Since the beginning of the year, I’ve been involved in some new projects and had the good fortune to visit a great unconference in Halifax in April. As an update, here’s an outline of what’s been happening lately. I’ve also been putting together a colouring book, details to follow.
CAPS (Community Awareness Platform for Sustainability)
I was introduced to the project by James Stevens, a local digital disruptor and engineer of the Open Wireless Network (OWN) in Deptford, a wifi mesh networking project across Deptford for 8 years or so. CAPS has funding from the EU, with partners including INURA, Open University and other academic bodies, including my favourite; the interestingly named Unmonastery.

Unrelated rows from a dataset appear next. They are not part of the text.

-- ==== Sys2Proof/Tests/Slice0.lean ====
section
/-! SUPPORT. The model's own tests: ill-formed terms refused, words decoded, single steps of the vectors of 95_test_vectors.md, and one witness per obligation that has hypotheses. -/

namespace Sys2Proof.Tests

open Sys2Proof.Machine Sys2Proof.Claims Host

/-! ## Ill-formed terms -/

/-- R101: a channel operand of 16 does not fit its field. -/
theorem test_wf_quant_channel : (Instr.quant 16 0).wf = false := by decide

/-- R101: a QP operand of 256 does not fit its field. -/
theorem test_wf_quant_qp : (Instr.quant 0 256).wf = false := by decide

theorem test_wf_dequant_channel : (Instr.dequant 16 0).wf = false := by decide

theorem test_wf_dequant_qp : (Instr.dequant 0 256).wf = false := by decide

/-- R105: the largest operands are well-formed. -/
theorem test_wf_boundary :
    Instr.dispatch.wf = true ∧ (Instr.quant 15 255).wf = true ∧ (Instr.dequant 15 255).wf = true := by decide

/-- Configuration T of 95_test_vectors.md with the example catalogs `EX` and two channels. -/
def configT : Config where
  qtab := (List.range 64).map fun qp => 32768 >>> (qp / 8)
  shtab := (List.range 64).map fun qp => 14 - qp / 8
  accw := 32
  nch := 2
  catQ := [⟨0, 0x0⟩, ⟨1, 0x1⟩, ⟨2, 0x3⟩, ⟨3, 0x7⟩]
  catDq := [⟨0, 0x0⟩, ⟨1, 0x1⟩, ⟨2, 0x3⟩]
  catDqFlat := [⟨16, 0x1⟩, ⟨17, 0x3⟩]

theorem test_configT_wf : configT.wf = true := by decide

/-- R8 (a): a table with 65 entries. -/
theorem test_wf_table_length : ({ configT with qtab := configT.qtab ++ [0] } : Config).wf = false
    ∧ ({ configT with shtab := configT.shtab ++ [1] } : Config).wf = false := by decide

/-- R8 (b): an entry out of range. -/
theorem test_wf_table_range : ({ configT with qtab := List.replicate 64 65536 } : Config).wf = false
    ∧ ({ configT with shtab := List.replicate 64 0 } : Config).wf = false
    ∧ ({ configT with shtab := List.replicate 64 16 } : Config).wf = false := by decide

/-- R8 (c), (d): a table that increases. -/
theorem test_wf_table_order : ({ configT with qtab := List.replicate 63 5 ++ [6] } : Config).wf = false
    ∧ ({ configT with shtab := List.replicate 63 5 ++ [6] } : Config).wf = false := by decide

/-- R8 (e), (f): an accumulator below 32 bits, no channel, 17 channels. -/
theorem test_wf_sizes : ({ configT with accw := 31 } : Config).wf = false
    ∧ ({ configT with nch := 0 } : Config).wf = false ∧ ({ configT with nch := 17 } : Config).wf = false := by decide

/-- R8 (g): a catalog without a baseline, an empty one, and entries out of range. -/
theorem test_wf_catalogs : ({ configT with catQ := [⟨0, 1⟩] } : Config).wf = false
    ∧ ({ configT with catDq := [] } : Config).wf = false
    ∧ ({ configT with catDqFlat := [⟨256, 0⟩] } : Config).wf = false
    ∧ ({ configT with catDqFlat := [⟨0, 2 ^ 32⟩] } : Config).wf = false := by decide

/-- R8: a configuration that fails the check has no state. -/
theorem test_illFormed_config_refused : State.ofConfig { configT with accw := 31 } = none := by decide

/-! ## Decoding: words written out bit by bit from format C (30_encoding.md R101) -/

theorem test_decode_dispatch : decode 0b0001_0000_0000000000000000_00000000#32 = .ok .dispatch := by decide

theorem test_decode_quant : decode 0b0010_0101_0000000000000000_00010101#32 = .ok (.quant 5 21) := by decide

theorem test_decode_dequant : decode 0b0011_1010_0000000000000000_00111111#32 = .ok (.dequant 10 63) := by decide

/-- R105: a bit of the zero field, a reserved `op`, a `DISPATCH` with an operand. -/
theorem test_decode_illegal :
    decode 0b0010_0000_1000000000000000_00001000#32 = .error .nonzeroZeroField
    ∧ decode 0b0100_0000_0000000000000000_00000000#32 = .error .reservedOp
    ∧ decode 0b0001_0000_0000000000000000_00000001#32 = .error .dispatchOperand := by decide

/-- The words of spec/opcode_table.json's rows, with operands. -/
theorem test_decodeTableWord : decodeTableWord 32 0x10000000 = some .dispatch
    ∧ decodeTableWord 32 0x20000000 = some (.quant 0 0) ∧ decodeTableWord 32 0x30000000 = some (.dequant 0 0)
    ∧ decodeTableWord 32 0 = none := by decide

/-! ## Small states -/

/-- Consecutive cells from address `a` on. -/
def cellsFrom {w : Nat} (a : Nat) : List (BitVec w) → Memory w
  | [] => []
  | v :: vs => (a, v) :: cellsFrom (a + 1) vs

/-- Configuration T in its reset state. -/
def config0 : State := State.resetOf ⟨configT, test_configT_wf⟩

/-- The first coefficients of P1, then zeros. -/
def blockP1 : List Coef := [100, -100, 0, 15, 16, 17, 1000, -1000] ++ List.replicate 56 0

/-- The first levels of P2, then zeros. -/
def blockP2 : List Coef := [64, -64, 63, -63, 8190, -8190, 1, -1] ++ List.replicate 56 0

/-- READY, with the rows `MF[8]`, `BIAS[8]` of P1, the row `DQMF[56]` of P2, the row `DQMF[8]`, and both blocks written. -/
def ready0 : State :=
  { config0 with
    phase := .ready
    mf := cellsFrom (mfAddr 8 0) (List.replicate 64 16302)
    bias := cellsFrom (biasAddr 8 0) (List.replicate 64 0)
    dqmf := cellsFrom (dqmfAddr 8 0) (List.replicate 64 36061) ++ cellsFrom (dqmfAddr 56 0) (List.replicate 64 65535)
    blk := cellsFrom (blkAddr 0 0) blockP1 ++ cellsFrom (blkAddr 1 0) blockP2 }

/-- `ready0` with a block of zeros in channel 0. -/
def readyZero : State := { ready0 with blk := cellsFrom (blkAddr 0 0) (List.replicate 64 0) }

/-- `ready0` with a row `MF[8]` and a block that break `Pacc` at 32 bits. -/
def readyOverflow : State :=
  { ready0 with
    mf := cellsFrom (mfAddr 8 0) (List.replicate 64 65535)
    blk := cellsFrom (blkAddr 0 0) (List.replicate 64 32767) }

/-- `readyOverflow` with the last register of channel 0 unwritten. -/
def readyOverflowPart : State := { readyOverflow with blk := cellsFrom (blkAddr 0 0) (List.replicate 63 32767) }

/-- FAULT, after a command in CONFIG (P4). -/
def fault0 : State := raiseFault .badPhase cmdAddr 0x20000008 true config0

/-- The outcome is a next state with the property. -/
def nextIs (o : Result) (p : State → Bool) : Bool :=
  match o with
  | .next t => p t
  | .fault _ => false
  | .refused _ => false

theorem exists_of_nextIs {o : Result} {p : State → Bool} (h : nextIs o p = true) : ∃ t, o = .next t ∧ p t = true := by
  cases o with
  | next t => exact ⟨t, rfl, h⟩
  | fault r => simp [nextIs] at h
  | refused r => simp [nextIs] at h

/-! ## Single steps -/

/-- P2: `CPUFEAT = 7`, FLAT binds 3 and 17. -/
theorem test_dispatch_flat : nextIs (exec .dispatch { config0 with cpufeat := 7 })
    (fun t => decide (t.qsel = 3 ∧ t.dqsel = 17 ∧ t.phase = .ready)) = true := by decide

/-- V5 row 1: a second `DISPATCH` raises `BADPHASE`; `STATUS = 0x182`, `FDATA = 0x10000000`. -/
theorem test_dispatch_twice : nextIs (exec .dispatch ready0)
    (fun t => decide (statusWord t = 0x182 ∧ t.fdata = 0x10000000 ∧ t.faddr = 8)) = true := by decide

/-- P1: `QUANT 0, 8`. -/
theorem test_quant_P1 : nextIs (exec (.quant 0 8) ready0)
    (fun t => decide (t.blk.readRow (blkAddr 0 0) 8 = some [1, -1, 0, 0, 0, 0, 15, -15] ∧ t.nzOf 0 = true)) = true := by
  decide +kernel

/-- V1 row 28: `Pacc` fails. -/
theorem test_quant_overflow : (match exec (.quant 0 8) readyOverflow with
    | .fault .mQovf => true
    | _ => false) = true := by decide +kernel

/-- P2: `DEQUANT 1, 56`, clamped at both ends; the flag is kept. -/
theorem test_dequant_P2 : nextIs (exec (.dequant 1 56) ready0)
    (fun t => decide (t.blk.readRow (blkAddr 1 0) 8 = some [32767, -32767, 32256, -32256, 32767, -32768, 512, -512]
      ∧ t.nzOf 1 = false)) = true := by decide +kernel

/-- V5 row 4: `DEQUANT 3, 63` with two channels raises `BADCH`; `STATUS = 0x162`. -/
theorem test_dequant_badCh : nextIs (exec (.dequant 3 63) ready0)
    (fun t => decide (statusWord t = 0x162 ∧ t.fdata = 0x3300003F)) = true := by decide

/-- V1 rows 17, 18, 27 and 30. -/
theorem test_level_vectors : level 66 20000 10923 8192 = 1 ∧ level (-66) 20000 10923 8192 = -1
    ∧ level (-32768) 65527 32767 65535 = -8190 ∧ pacc 32 (-32768) 65527 = true ∧ pacc 32 (-32768) 65528 = false := by decide

/-- V2 rows 2, 10, 14 and 31. -/
theorem test_dval_vectors : dval (-1) 32768 14 = -2 ∧ dval (-1) 16385 15 = -1 ∧ dval (-100) 36061 14 = -220
    ∧ dval (-32768) 65535 15 = -65535 := by decide

/-- V4 rows 4 and 16: `RANGE` in CONFIG, `FROZEN` in READY before the value is looked at. -/
theorem test_write_mf_zero :
    nextIs (hostWrite 0x1000 0 config0) (fun t => decide (statusWord t = 0x142 ∧ t.faddr = 0x1000 ∧ t.mf = [])) = true
    ∧ nextIs (hostWrite 0x1000 0 ready0) (fun t => decide (statusWord t = 0x132)) = true := by decide

/-- V4 row 6: `WR 0x2208, 32767` writes `BIAS[8][8]`. -/
theorem test_write_bias : nextIs (hostWrite 0x2208 32767 config0)
    (fun t => decide (t.bias.read (biasAddr 8 8) = some 32767 ∧ statusWord t = 0)) = true := by decide

/-- V4 rows 11 to 13: `BLK` data must be a sign-extended 16-bit value. -/
theorem test_write_blk :
    nextIs (hostWrite 0x4000 0xFFFF8000 config0) (fun t => decide (t.blk.read 0x4000 = some 0x8000)) = true
    ∧ nextIs (hostWrite 0x4000 0x00008000 config0) (fun t => decide (statusWord t = 0x142)) = true
    ∧ nextIs (hostWrite 0x4000 0xFFFF7FFF config0) (fun t => decide (statusWord t = 0x142)) = true := by decide

/-- V4 rows 18, 21 and 22: `ROWRITE`, an unmapped read, an unmapped write. -/
theorem test_port_faults :
    nextIs (hostWrite 0x0100 5 config0) (fun t => decide (statusWord t = 0x122)) = true
    ∧ nextIs (hostRead 0x0007 config0) (fun t => decide (statusWord t = 0x012 ∧ t.results = [0])) = true
    ∧ nextIs (hostWrite 0x0180 7 config0) (fun t => decide (statusWord t = 0x112)) = true := by decide

/-- V4 rows 26 and 27: the constant tables. -/
theorem test_read_tables :
    nextIs (hostRead 0x0108 config0) (fun t => decide (t.results = [0x4000])) = true
    ∧ nextIs (hostRead 0x0148 config0) (fun t => decide (t.results = [13])) = true := by decide

/-- P4: a `QUANT` before `DISPATCH`, placed where the next step takes it. -/
theorem test_step_quant_in_config : nextIs (step (State.withFetchWord config0 32 0x20000008))
    (fun t => decide (statusWord t = 0x182 ∧ t.faddr = 8 ∧ t.fdata = 0x20000008 ∧ t.pending = [])) = true := by decide

/-- R67: the little-endian bytes of the word `0x00003FAE` (16302). -/
theorem test_bytesOfWord : bytesOfWord 0x00003FAE = [0xAE, 0x3F, 0, 0] := by decide

/-- R109: `FILLMF 8, 16302` starts at `0x1200`. -/
theorem test_fillmf : (expandLine (.fillmf 8 16302)).head? = some (.write 0x1200 0x3FAE)
    ∧ (expandLine (.fillmf 8 16302)).length = 64 := by decide

/-! ## Witnesses: a concrete state and operands that meet the hypotheses of each obligation, clause by clause -/

/-- A written row of equal cells, as a function of the position. -/
def constRow {w : Nat} (v : BitVec w) : Nat → BitVec w := fun _ => v

/-- The coefficients of `blockP1`, as a function of the position. -/
def coefP1 : Nat → Coef := fun i => blockP1.getD i 0

/-- The levels of `blockP2`, as a function of the position. -/
def levelP2 : Nat → Coef := fun i => blockP2.getD i 0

My role in the project so far has been social engagement, talking to local organisations and individuals about the potentials for DIY offline networking. Those words on their own have enough meaning in a variety of ways, and put together make for a scenario hard to imagine for many – its taken me a while in a number of conversations to work out what this stuff is.
DIY is ‘Do It Yourself’, a worthy attitude which can provide a sense of pride in doing something when most things if not all can be bought. Offline networking tends to get a lot of people confused when told, but the term is relatively simple. If you didn’t know, the Internet is shortened from Inter-networks, a collection of networks connected together. A computer network is a bunch of computers talking to one another, so the internet is many networks linking up. So, being online is being connected to these networks providing information from any point. Still with me? Not sure if I should have given you that explanation, but now you can understand what offline is – exactly the opposite. These days we are increasingly becoming very casual in our relationships with a connected world and information gets shared all over the place and can be appropriated by all sorts of people, businesses, organisations and governments. Some information doesn’t need to travel through a few thousand miles of copper/fibre to come back to you, passing through various places on the way – local places can be represented directly to a phone or other device through other means.
Stepping back again, I should also explain what Mazi and CAPS mean, after all you’ve stuck this far.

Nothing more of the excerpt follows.